The State Security Force Commander Hossein Ashtari announced this in a meeting on September 4, 2018, stating that the SSF would deal seriously with women violators who do not observe their hijab in vehicles, further adding that if such violators have previous record of warnings, their cars would be impounded.
The SSF and a plethora of morality police are stepping up their operations to enforce harsher confrontations with Iranian women for mal-veiling in personal vehicles as they hound the roads in the days leading to Muharram.
Fearing the spread of popular protests against the regime and in a bid to contain them, the SSF Commander said, “We need to improve our readiness so that we can carry out our missions efficiently in the coming months.”
Ashtari reiterated that the SSF’s priorities have been endorsed by the mullahs’ supreme leader Ali Khamenei. (The state radio and television IRIB, September 4, 2018)

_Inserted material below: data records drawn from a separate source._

-- ==== Sys2Proof/Machine/Retire.lean ====
section
/-! DEFINITION. How a group ends and what that frees, the purge of a context, the teardown of a tenant, the reset of a partition (R428, R429,
R433 to R435). -/

namespace Sys2Proof.Machine

/-! ### The end of a group (R428, R429) -/

/-- Whether an address of a core lies in a window that is open: an access there waits for a bank that the group can no longer attach. -/
def State.openAt (s : State) (n : Nat) (a : Word) : Bool := ((windowOf a).map fun w => ((s.coreAt n).win w.1).state == .opened).getD false

/-- Whether the head command of a port, started, goes on after every core has exited: it moves its own data, makes the accesses that it has in hand, or closes a
reduction window; it waits for no token, slot, cell or bank of the group, and has no spilled element (R428). -/
def State.headGoesOn (s : State) (x : Group) (n : Nat) (p : BitVec 4) : Bool :=
  match (s.portAt n p).queue with
  | [] => false
  | q :: _ =>
    let c := cmdFields q.word
    let op := (q.word.extractLsb' 120 8).toNat
    let window := c.cls == 0 || c.cls == 1
    let next := match q.prog.pieces with
      | piece :: _ => piece.addr
      | [] => (cmdAddr .stream q c).getD 0 + BitVec.ofNat 64 (128 * q.prog.n)
    let planes := op == 0x0B && x.insts.any fun i => i.node == (q.word.extractLsb' 0 16).toNat && i.role == .node && !i.gone && i.swapWaits
    let moves := [0x0A, 0x0B, 0x1D].contains op || ([0x02, 0x04, 0x06, 0x09, 0x1B].contains op && !q.prog.pieces.isEmpty)
    q.prog.started && !q.prog.dropped && !planes && !(s.spill.any fun e => e.cmd == some (n, p.toNat, q.id))
      && (op == 0x13 || (op == 0x1C && !c.flags.getLsbD 0) || (moves && !(window && s.openAt n next)))

/-- Whether a window store waits at a window that is open: it ends or is saved with its group. -/
def State.waitsOpen (s : State) (f : Flight) : Bool :=
  match f.op with
  | .wstore w _ _ | .bzero w _ => ((s.coreAt f.core).win w).state == .opened
  | _ => false

/-- Whether a group ends (R428). -/
def State.mayEnd (s : State) (g : Nat) (x : Group) : Bool :=
  x.status == .running && s.coresDone x && !s.discards x.ctx
    && !(s.flights.any fun f => f.group == g && !s.waitsOpen f)
    && !(s.engines.any fun e => (e.2.head?.map fun j => j.group == g && !j.desc.isEmpty).getD false)
    && !(x.cores.any fun n => (List.range 16).any fun p => s.headGoesOn x n (BitVec.ofNat 4 p))
    && !(s.retires.any fun q => q.group == g && q.due && !q.held)

/-- The lowest of some sequence numbers. -/
def lowestSeq : List Nat → Nat
  | [] => 0
  | n :: ns => ns.foldl min n

/-- Sequence numbers of the tokens that a link holds, with the whole ones that wait for it in its producer's arrival buffer (R359, R429). -/
def Group.heldSeqs (x : Group) (l : Link) : List Nat :=
  l.toks.map (·.tok.tag.seq.toNat) ++ match x.insts[l.src]? with
    | some i => (i.agn.bufs.filter fun b => b.ready && (l.sp == 0 || b.block)).map (·.tag.seq.toNat)
    | none => []

/-- Discard what a group's links and arrival buffers hold: the orphan count rises, and one record for each link names the consumer, its port and the lowest
sequence (R429). -/
def State.orphanLinks (s : State) (g : Nat) (x : Group) : State :=
  x.links.foldl (fun s l =>
    match x.heldSeqs l, x.insts[l.dst]? with
    | n :: ns, some i => (s.orphans g (n :: ns).length).cellRec x i 0x31 (BitVec.ofNat 64 (lowestSeq (n :: ns))) (BitVec.ofNat 32 l.dp)
    | _, _ => s) s

/-- Forget a group and what it still has under way. -/
def State.dropGroup (s : State) (g : Nat) : State :=
  match s.group? g with
  | none => s
  | some x =>
    let mine (n : Nat) : Bool := if x.saved.isSome then n / 128 == outCore g 0 / 128 else x.cores.contains n
    { s with
      groups := del s.groups g
      spill := s.spill.filter fun e => e.group != g
      engines := s.engines.map fun e => (e.1, e.2.filter fun j => j.group != g)
      pulses := s.pulses.filter fun p => !mine p.core
      retires := s.retires.filter fun q => q.group != g
      waits := s.waits.filter fun w => !mine w.2.2
      layouts := s.layouts.map fun d => (d.1, d.2.map fun l => { l with users := l.users.filter (· != g) }) }

/-- Keep the layout of a group that ends, unless its launch found no place for it in the cache (R115). -/
def State.keepLayout (s : State) (g : Nat) (x : Group) : State :=
  let o := s.objOf x
  if x.once then s else s.remember x.die (x.layout o ((s.cacheUsers x o).filter (· != g)))

/-- GROUP_END (R428, R429): the group's resources return; its unstarted and waiting commands go with it. -/
def execGroupEnd (group : Nat) (s : State) : Out :=
  match s.group? group with
  | none => .next s
  | some x =>
    if !s.mayEnd group x then .next s
    else
      let s1 := ((s.orphanLinks group x).keepLayout group x).dropGroup group
      .next (x.cores.foldl State.freeCore { s1 with flights := s1.flights.filter fun f => f.group != group })

/-! ### The purge of a context (R433) -/

/-- Mark a context as purging, with the addresses at which its purge is reported (R433 step 1). -/
def State.startPurge (s : State) (ctx : Nat) (completion : List Word) : State :=
  s.modContext ctx fun c => { c with purging := true, completion := c.completion ++ completion }

/-- Free the cores of a group that is purged, and forget it (R433 step 4). -/
def State.purgeGroup (s : State) (g : Nat) : State :=
  match s.group? g with
  | none => s
  | some x => (if x.saved.isSome then id else fun s => x.cores.foldl State.freeCore s) (s.dropGroup g)

/-- Ready groups of a context leave the queues (R433 step 2). -/
def LaunchUnit.without (u : LaunchUnit) (ctx : Nat) : LaunchUnit := { u with ready := u.ready.map fun q => (q.1, q.2.filter fun r => r.ctx != ctx) }

/-- Forget a tenant whose last context is gone: its layouts and queues, and last its key (R434). -/
def State.finishTenant (s : State) (t : Nat) : State :=
  if ((s.tenant? t).map (·.down)).getD false && !(s.contexts.any fun c => c.2.cfg.tenant == t) then
    { s with
      tenants := del s.tenants t
      layouts := s.layouts.map fun d => (d.1, d.2.filter fun l => l.tenant != t)
      buckets := s.buckets.filter fun b => b.1 % 64 != t
      recs := s.recs.filter fun r => r.tenant != t
      units := s.units.map fun u => (u.1, { u.2 with credits := u.2.credits.filter fun c => c.1 % 64 != t, aged := u.2.aged.filter fun k => k % 64 != t }) }
  else s

/-- Write 1 to a completion address in host memory (R355, R433). -/
def State.complete (s : State) (a : Word) : State := { s with host := { s.host with mem := Memory.writeN s.host.mem a.toNat (leBytes 8 1) } }

/-- The steps of a purge after the context is marked (R433). -/
def State.finishPurge (s : State) (ctx : Nat) (c : Context) : State :=
  let s1 := ((s.groups.filter fun g => g.2.ctx == ctx).map (·.1)).foldl State.purgeGroup s
  let s2 : State := { s1 with
    units := s1.units.map fun u => (u.1, u.2.without ctx)
    flights := s1.flights.filter fun f => f.ctx != ctx
    spill := s1.spill.filter fun e => e.ctx != ctx
    strays := s1.strays.filter fun t => t.elem.ctx != ctx
    subs := s1.subs.filter fun u => u.ctx != ctx
    heldAdds := s1.heldAdds.filter fun a => a.ctx != ctx
    lates := s1.lates.filter fun w => w.ctx != ctx
    merges := s1.merges.map fun p => (p.1, p.2.filter fun m => m.ctx != ctx)
    rcWrites := s1.rcWrites.filter fun w => w.entry.ctx != ctx
    recalls := s1.recalls.map fun d => (d.1, d.2.filter fun a => a.ctx != ctx)
    recs := s1.recs.filter fun r => r.ctx.toNat != ctx
    tlb := s1.tlb.filter fun e => e.ctx != ctx
    host := { s1.host with creates := s1.host.creates.filter fun c => c.ctx != ctx }
    contexts := del s1.contexts ctx }
  (c.completion.foldl State.complete s2).finishTenant c.cfg.tenant

/-- Completion addresses of a request: 0 names none (log 81). -/
def purgeReport (completion : Word) : List Word := if completion = 0 then [] else [completion]

/-- CONTEXT_PURGE (R433): the first time it marks the context at every queue; then it frees what the context has, and reports, to a request that found the context
marked as well. -/
def execContextPurge (ctx : Nat) (completion : Word) (s : State) : Out :=
  match s.context? ctx with
  | none => .next ((purgeReport completion).foldl State.complete s)
  | some c => .next (if c.purging then s.finishPurge ctx { c with completion := c.completion ++ purgeReport completion }
      else s.startPurge ctx (purgeReport completion))

/-- Mark every context of a tenant. -/
def State.purgeAll (s : State) (t : Nat) : State :=
  ((s.contexts.filter fun c => c.2.cfg.tenant == t).map (·.1)).foldl (fun s c => s.startPurge c []) s

/-- TENANT_TEARDOWN (R434): every context is purged; after the last purge the key slot is zeroised. -/
def execTenantTeardown (tenant : Nat) (s : State) : Out :=
  .next (((s.modTenant tenant fun t => { t with down := true, queues := [] }).purgeAll tenant).finishTenant tenant)

/-- PARTITION_RESET (R435): every context of the tenant is purged; the tenant, its key slot and its queues stay. -/
def execPartitionReset (tenant : Nat) (s : State) : Out := .next (s.purgeAll tenant)

end Sys2Proof.Machine
end

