-- ==== Sys2Proof/Machine/Predicate.lean ====
section
/-! DEFINITION. Compare, predicate and select instructions (R176 to R179). -/

namespace Sys2Proof.Machine

/-- R176. -/
def execCmp (g : Guard) (cc : Cond) (p : PReg) (a b : Reg) (s : State) : Out := pure g s fun c => c.wrp p (condHolds cc (c.rd a) (c.rd b))

/-- R176: the second operand is the sign-extended imm9. -/
def execCmpi (g : Guard) (cc : Cond) (p : PReg) (a : Reg) (imm : BitVec 9) (s : State) : Out :=
  pure g s fun c => c.wrp p (condHolds cc (c.rd a) (sext imm))

/-- R177. -/
def execPand (g : Guard) (p a b : PReg) (na nb : Bool) (s : State) : Out :=
  pure g s fun c => c.wrp p (c.predOp a na && c.predOp b nb)

/-- R177. -/
def execPor (g : Guard) (p a b : PReg) (na nb : Bool) (s : State) : Out :=
  pure g s fun c => c.wrp p (c.predOp a na || c.predOp b nb)

/-- R177. -/
def execPxor (g : Guard) (p a b : PReg) (na nb : Bool) (s : State) : Out :=
  pure g s fun c => c.wrp p (c.predOp a na != c.predOp b nb)

/-- R177. -/
def execPnot (g : Guard) (p a : PReg) (s : State) : Out := pure g s fun c => c.wrp p (!c.rdp a)

/-- R178. -/
def execSel (g : Guard) (d a b : Reg) (ps : PReg) (s : State) : Out := writes g d s fun c => if c.rdp ps then c.rd a else c.rd b

/-- R179. -/
def execPmovGet (g : Guard) (d : Reg) (s : State) : Out := writes g d s fun c => c.preds

/-- R179. -/
def execPmovSet (g : Guard) (a : Reg) (s : State) : Out := pure g s fun c => { c with p := (c.rd a).setWidth 7 }

end Sys2Proof.Machine
end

Just last July, the Office of Cultural Studies of the Research Center of Majlis, the mullahs’ parliament, published a report entitled, “Effective elements in the implementation of the policies on (women’s) Hijab (veiling) and the available solutions.”
According to this report, nearly 70 percent of Iranian women either do not believe in the compulsory veil or are among “the improperly veiled” and protest the compulsory veil in Iran. The report further confirms that Iranian women observe the veil only through coercion and harsh restrictions.
The law on the compulsory veil in Iran was adopted by the mullahs’ parliament in 1983 and ratified punishments for Iranian women who do not observe the compulsory dress code in public places.
Previously, in a meeting on October 8, 2017, with the SSF Commander, mullah Jafar Sobhani, one of the clerical regime’s high ranking religious scholars, had admitted, “Despite all the various emphases in recent years, we have not been able to achieve our goals regarding mal-veiling.” (The state-run Fars news agency – October 8, 2017)
Admission of failure by the state-backed cleric is despite 29 state agencies and 301 cultural organizations having been tasked with promoting and enforcing compulsory veil on Iranian women for the past 40 years.